Tips for planning your trip

  1. Give yourself more time with the layover. Some people may choose a layover that is several hours long. It gives them enough time to fully recover and rest up. If a flight is delayed, rushing to the next terminal can be challenging. Having a bigger layover can be really helpful.

  2. Consider planning your travel around the time of day you move best, or at least avoiding the times that you know you are not moving at your best.

  3. Give yourself a rest day after traveling. You may feel fine, but in the event that you don't, having that rest day can be a life savor. Make sure you are not piling so many activities all in one day when planning an itinerary. Back to back full days can really trigger fatigue and possibly worsen symptoms.

  4. The limit of one carry-on bag and one personal bag (purse) per traveler does not apply to medical supplies and/or assistive devices, so don't force these objects into your bag! However, it can be challenging to have more than one bag to carry.

  5. Pack light! A heavy suitcase can really drain your energy, so make sure you are comfortable carrying any suitcase.



Tips for medication

  1. Have your medication schedule written out. If you are traveling between time zines, make sure you are planning a consistent schedule as your body won't realize the time is different. The Parkinson's Foundation put together this printable schedule for medications.

  2. Bring a copy of all of your prescriptions and make sure to include your physician’s name and contact information.

  3. Have your travel partner carry an extra dose of your medications. Bags unfortunately get lost all the time so having someone with an extra dose can really come in handy.

  4. Have all of your medications in the original Rx bottles with labels. This can make security go by much faster if you are ever searched.

  5. Get a letter from your doctor if you are taking any liquid medications (the gel form of carbidopa/levodopa for the Duopa pump).

  6. Make sure you have extra medication. Not just for a day or two, but a couple of days! Flights can get cancelled or plans can change. Make sure you have enough in case your return trip home is delayed.

  7. Keep your medication on you or in your carry on bag in the event a checked bag goes missing.


PD and travel


Tips for at the airport

  1. TSA PreCheck

    1. With TSA PreCheck, you can experience a smoother screening process. You will not need to take your shoes off, take your belts off, take your liquids or laptops out of your back, or remove light jackets. How awesome is that!

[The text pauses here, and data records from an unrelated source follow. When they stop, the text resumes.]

/-- R43 to R53, R147: what CSR_READ of each defined index returns, every field at its place, and that it changes nothing
but the response; and that every CSR from 0x03 on reads 0 right after reset. -/
def Obligations.CsrReadReturnsEachRegister : Prop :=
  (∀ (q : Params) (idx : BitVec 8), 0x03 ≤ idx.toNat → idx.toNat ≤ 0x0A →
    exec (.csrRead idx) (State.fresh q) =
      .next { State.fresh q with p.rsp := some { data := 0, code := .ok } }) ∧
  ∀ s : State, s.params.legal = true →
    let bit := fun (b : Bool) => if b then 1 else 0
    let reads := fun (idx : BitVec 8) (n : Nat) =>
      exec (.csrRead idx) s = .next { s with p.rsp := some { data := BitVec.ofNat 32 n, code := .ok } }
    let state := match s.p.eng with
      | .uninit => 0
      | .opened => 1
      | .closed => 2
      | .fault => 3
    reads 0x00 s.params.fblen ∧
    reads 0x01 s.params.maxCapImpl ∧
    reads 0x02 (s.params.div1 + 2 ^ 8 * s.params.mul1 + 2 ^ 16 * s.params.sampleDiv) ∧
    reads 0x03 (state + 2 ^ 2 * bit s.p.disabled + 2 ^ 3 * bit s.p.ill + 2 ^ 4 * bit s.p.fAlloc +
      2 ^ 5 * bit s.p.fDev + 2 ^ 6 * bit s.p.diagSeen + 2 ^ 7 * bit s.p.runP + 2 ^ 8 * bit s.p.ackSeen) ∧
    reads 0x04 s.p.capacity.toNat ∧
    reads 0x05 s.p.cpuAcc.toNat ∧
    reads 0x06 s.p.audAcc.toNat ∧
    reads 0x07 (s.p.writeIndex.toNat + 2 ^ 16 * s.p.wrCnt.toNat) ∧
    reads 0x08 ((s.p.wrCnt.toNat + 2048 - s.p.rdSeen.toNat) % 2048) ∧
    reads 0x09 s.p.trigCount.toNat ∧
    reads 0x0A s.p.dropCount.toNat

/-- R54. -/
def Obligations.ReservedCsrIsIllegal : Prop :=
  ∀ (idx : BitVec 8) (s : State), 0x0B ≤ idx.toNat →
    decodeCommand (BitVec.ofNat 32 (0x40000000 + idx.toNat)) = .reject .reservedCsr ∧
    exec (.csrRead idx) s =
      .next { s with p.ill := true, p.rsp := some { data := 0, code := .illegal } }

/-- R46, the spec's own inference: when a command can be accepted, STATUS.RUN and STATUS.ACK both say whether the engine
is OPEN. -/
def Obligations.RunAndAckMeanOpenWhenIdle : Prop :=
  ∀ s : State, s.Inv → s.p.phase = .idle →
    (s.p.runP = true ↔ s.p.eng = .opened) ∧ (s.p.ackSeen = true ↔ s.p.eng = .opened)

/-- R149, R155: the FAULT state, that it is entered only from UNINIT or CLOSED, and that only reset leaves it. -/
def Obligations.FaultStateOnlyAnswers : Prop :=
  ∀ s : State, s.Inv → s.p.eng = .fault →
    (∀ (noDev : Bool) (req : BitVec 24),
      exec (.openEngine noDev req) s = .next { s with p.rsp := some { data := 0, code := .faulted } }) ∧
    exec .closeEngine s = .next { s with p.rsp := some { data := 0, code := .faulted } } ∧
    (∀ cycles : BitVec 28,
      exec (.advance cycles) s = .next { s with p.rsp := some { data := 0, code := .faulted } }) ∧
    exec .nop s = .next { s with p.rsp := some { data := 0, code := .ok } } ∧
    (∀ idx : BitVec 8, idx ≤ lastCsr → ∃ v, csrValue idx s = some v ∧
      exec (.csrRead idx) s = .next { s with p.rsp := some { data := v, code := .ok } }) ∧
    (∀ w r, s.env.cmd = some w → s.cmdReady = true → decodeCommand w = .reject r →
      perform .accept s =
        .next { s with env.cmd := none, p.ill := true, p.rsp := some { data := 0, code := .illegal } }) ∧
    (∀ len : BitVec 28, len.toNat = s.params.fblen →
      exec (.sinkReq len) s = .next { s with out.answer := some (.silence s.params.fblen) }) ∧
    s.faultPin = true ∧
    (∀ m u v, u.p.eng ≠ .fault → perform m u = .next v → v.p.eng = .fault → u.p.eng = .uninit ∨ u.p.eng = .closed) ∧
    (∀ m t, moveIsReset m = false → perform m s = .next t → t.p.eng = .fault)

/-- R168, R155, R16 to R18, R36: only reset clears the sticky bits and leaves FAULT. -/
def Obligations.StickyBitsLastUntilReset : Prop :=
  ∀ (m : Move) (s t : State), s.Inv → moveIsReset m = false → perform m s = .next t →
    (s.p.ill = true → t.p.ill = true) ∧ (s.p.disabled = true → t.p.disabled = true) ∧
    (s.p.fAlloc = true → t.p.fAlloc = true) ∧ (s.p.fDev = true → t.p.fDev = true) ∧
    (s.c.diagReq = true → t.c.diagReq = true) ∧ (s.p.eng = .fault → t.p.eng = .fault)

/-- R55: the only writers of the status flags. -/
def Obligations.StatusFlagsHaveOneWriter : Prop :=
  ∀ (m : Move) (s t : State), moveIsReset m = false → perform m s = .next t →
    (t.p.ill ≠ s.p.ill → m = .accept ∧ ∃ w r, s.env.cmd = some w ∧ decodeCommand w = .reject r) ∧
    (t.p.fAlloc ≠ s.p.fAlloc ∨ t.p.fDev ≠ s.p.fDev →
      m = .accept ∧ ∃ req, s.acceptable = some (.openEngine false req)) ∧
    (t.p.disabled ≠ s.p.disabled → m = .accept ∧ ∃ req, s.acceptable = some (.openEngine true req)) ∧
    (t.c.diagReq ≠ s.c.diagReq → m = .sink)

/-! ### Frames and domains -/

/-- 20_memory.md section 1: no instruction writes a frame word itself; the ring RAM is written only by a trigger step.
00_scope.md section 3: the parameters are constant. 30_encoding.md section 1: the inputs are the environment's. `agenda`
and `draws` (log entry 1) and `lags` (log entry 3) are the model's own fields, which no instruction touches. -/
def Obligations.InstructionsLeaveTheRamAlone : Prop :=
  ∀ (i : Instr) (s t : State), exec i s = .next t →
    (∀ a, t.ramRead a = s.ramRead a) ∧ t.params = s.params ∧ t.agenda = s.agenda ∧ t.draws = s.draws ∧
    t.lags = s.lags ∧ t.env = s.env

/-- What each command may change when it is accepted; every other register, flag and pointer, the consumer's domain and
every frame word are as before. -/
def Obligations.CommandsKeepTheirFrame : Prop :=
  ∀ s t : State,
    (exec .nop s = .next t → t = { s with p.rsp := t.p.rsp }) ∧
    (∀ idx, idx ≤ lastCsr → exec (.csrRead idx) s = .next t → t = { s with p.rsp := t.p.rsp }) ∧
    (exec .closeEngine s = .next t →
      t = { s with p.rsp := t.p.rsp, p.runP := t.p.runP, p.phase := t.p.phase }) ∧
    (∀ cycles, exec (.advance cycles) s = .next t →
      t = { s with p.rsp := t.p.rsp, p.cpuAcc := t.p.cpuAcc, p.audAcc := t.p.audAcc, p.advTrigs := t.p.advTrigs,
                   p.phase := t.p.phase }) ∧
    (∀ noDev req, exec (.openEngine noDev req) s = .next t →
      t.c = s.c ∧ t.x.rdJump = s.x.rdJump ∧ t.ram = s.ram ∧ t.env = s.env ∧ t.p.ill = s.p.ill ∧
      t.p.advTrigs = s.p.advTrigs ∧ t.p.rdSeen = s.p.rdSeen ∧ t.p.ackSeen = s.p.ackSeen ∧
      t.p.diagSeen = s.p.diagSeen)

/-- What a sink request may change: the read side's pointers, `diag_req` and the output stream. -/
def Obligations.SinkRequestKeepsItsFrame : Prop :=
  ∀ (len : BitVec 28) (s t : State), exec (.sinkReq len) s = .next t →
    t = { s with c.readIndex := t.c.readIndex, c.rdCnt := t.c.rdCnt, c.rdGray := t.c.rdGray,
                 c.diagReq := t.c.diagReq, out.answer := t.out.answer }

/-- R126 and 10_state.md: each agent writes only its own domain, and each pointer has one writer. -/
def Obligations.AgentsWriteOnlyTheirDomain : Prop :=
  ∀ (m : Move) (s t : State), perform m s = .next t →
    (moveOfProducer m = true → t.c = s.c) ∧
    (moveOfConsumer m = true → t.p = s.p ∧ ∀ a, t.ramRead a = s.ramRead a) ∧
    (moveIsReset m = false → moveOfProducer m = false →
      t.p.wrCnt = s.p.wrCnt ∧ t.p.wrGray = s.p.wrGray ∧ t.p.writeIndex = s.p.writeIndex ∧ t.p.capacity = s.p.capacity ∧
      ∀ a, t.ramRead a = s.ramRead a) ∧
    (moveIsReset m = false → moveOfConsumer m = false →
      t.c.rdCnt = s.c.rdCnt ∧ t.c.rdGray = s.c.rdGray ∧ t.c.readIndex = s.c.readIndex ∧ t.c.ackC = s.c.ackC)

/-! ### The whole machine -/

/-- R56, R166, R167, R168: reset from every state, whatever it cuts off. The ring RAM's contents are free, so nothing is
said of them. No response is given. The parameters are kept, and so are the inputs where nothing is cut off (log entry 8,
DESIGN CHOICE). A stream that is cut off shows its first frames, the same that the whole request would have shown, without
`out_last`, and its request is gone; of a trigger that is cut off only the frames taken from the sources are gone. -/
def Obligations.ResetGivesTheTable : Prop :=
  ∀ (s : State) (cut : Cut), ∃ t, perform (.reset cut) s = .next t ∧
    t.p = { phase := .idle, advTrigs := 0, eng := .uninit, disabled := false, ill := false, fAlloc := false,
            fDev := false, capacity := 0, cpuAcc := 0, audAcc := 0, writeIndex := 0, wrCnt := 0, wrGray := 0,
            rdSeen := 0, runP := false, ackSeen := false, trigCount := 0, dropCount := 0, fmRate := 0,
            diagSeen := false, rsp := none } ∧
    t.c = { readIndex := 0, rdCnt := 0, rdGray := 0, wrSeen := 0, runSeen := false, ackC := false,
            diagReq := false } ∧
    t.p = State.reset.p ∧ t.c = State.reset.c ∧ t.params = s.params ∧
    t.env.cmd = s.env.cmd ∧ t.env.devOk = s.env.devOk ∧ t.env.devRate = s.env.devRate ∧
    (cut = Cut.nothing → t.env = s.env ∧ t.out = { fmInit := false, srcStart := false, answer := none }) ∧
    (∀ n u a, cut.stream = some n → s.env.req ≠ none → perform .sink s = .next u → u.out.answer = some a →
      t.env.req = none ∧ ∃ b, t.out.answer = some b ∧ b.words = a.words.take (min n (a.length - 1)) ∧
        b.beats = b.words.map (fun w => (w, false))) ∧
    (s.env.req = none ∨ cut.stream = none → t.out.answer = none ∧ t.env.req = s.env.req) ∧
    (∀ i j k, cut.render = some (i, j, k) → triggerDue s = true → t.out.srcStart = true ∧
      t.env.psg = s.env.psg.drop (min i s.params.fblen) ∧ t.env.pcm = s.env.pcm.drop (min j s.params.fblen) ∧
      t.env.fm = s.env.fm.drop (min k s.params.fblen))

    2. In April 2023, 89% of TSA PreCheck® passengers waited less than 5 min.

    3. TSA PreCheck costs $78 for five years

  2. Clear

    1. Clear allows you to skip the security line completely. When you get to the airport, you approach a Clear kiosk where your ID and boarding pass are verified through biometric technology. This process is fast and once it is complete, you will be escorted to the front of security. No waiting required!

    2. Clear costs $189 per year

  3. Ask for a wheelchair. Even if you do not need one, when you are using a wheelchair you are hurried through the busy lines faster than others. You will need a physician's written “certificate of need” to be able to use a wheelchair or scooter in the airport.

  4. If you are technology savvy, check in prior to leaving for the airport. Many airlines will provide you with an electronic copy of your boarding pass. This can help skip lines at the kiosks or desks to get your physical ticket.

  5. Tell the airport that you have PD. You may be able to board the flight early and get settled without so many people around you.



Tips for when on the plane

  1. Drink lots of water while you are in the air! If you experience low blood pressure, dehydration can really increase these symptoms.

  2. Bring your own silverware if you need specialized ones. Consider bringing a nonslip mat to go over your tray to help avoid spills.

  3. Pack straws if you have a hard time using standard cups.

  4. Stand up and stretch as often as you can. People can get very stiff on the plane and this may trigger pain or balance changes for some people.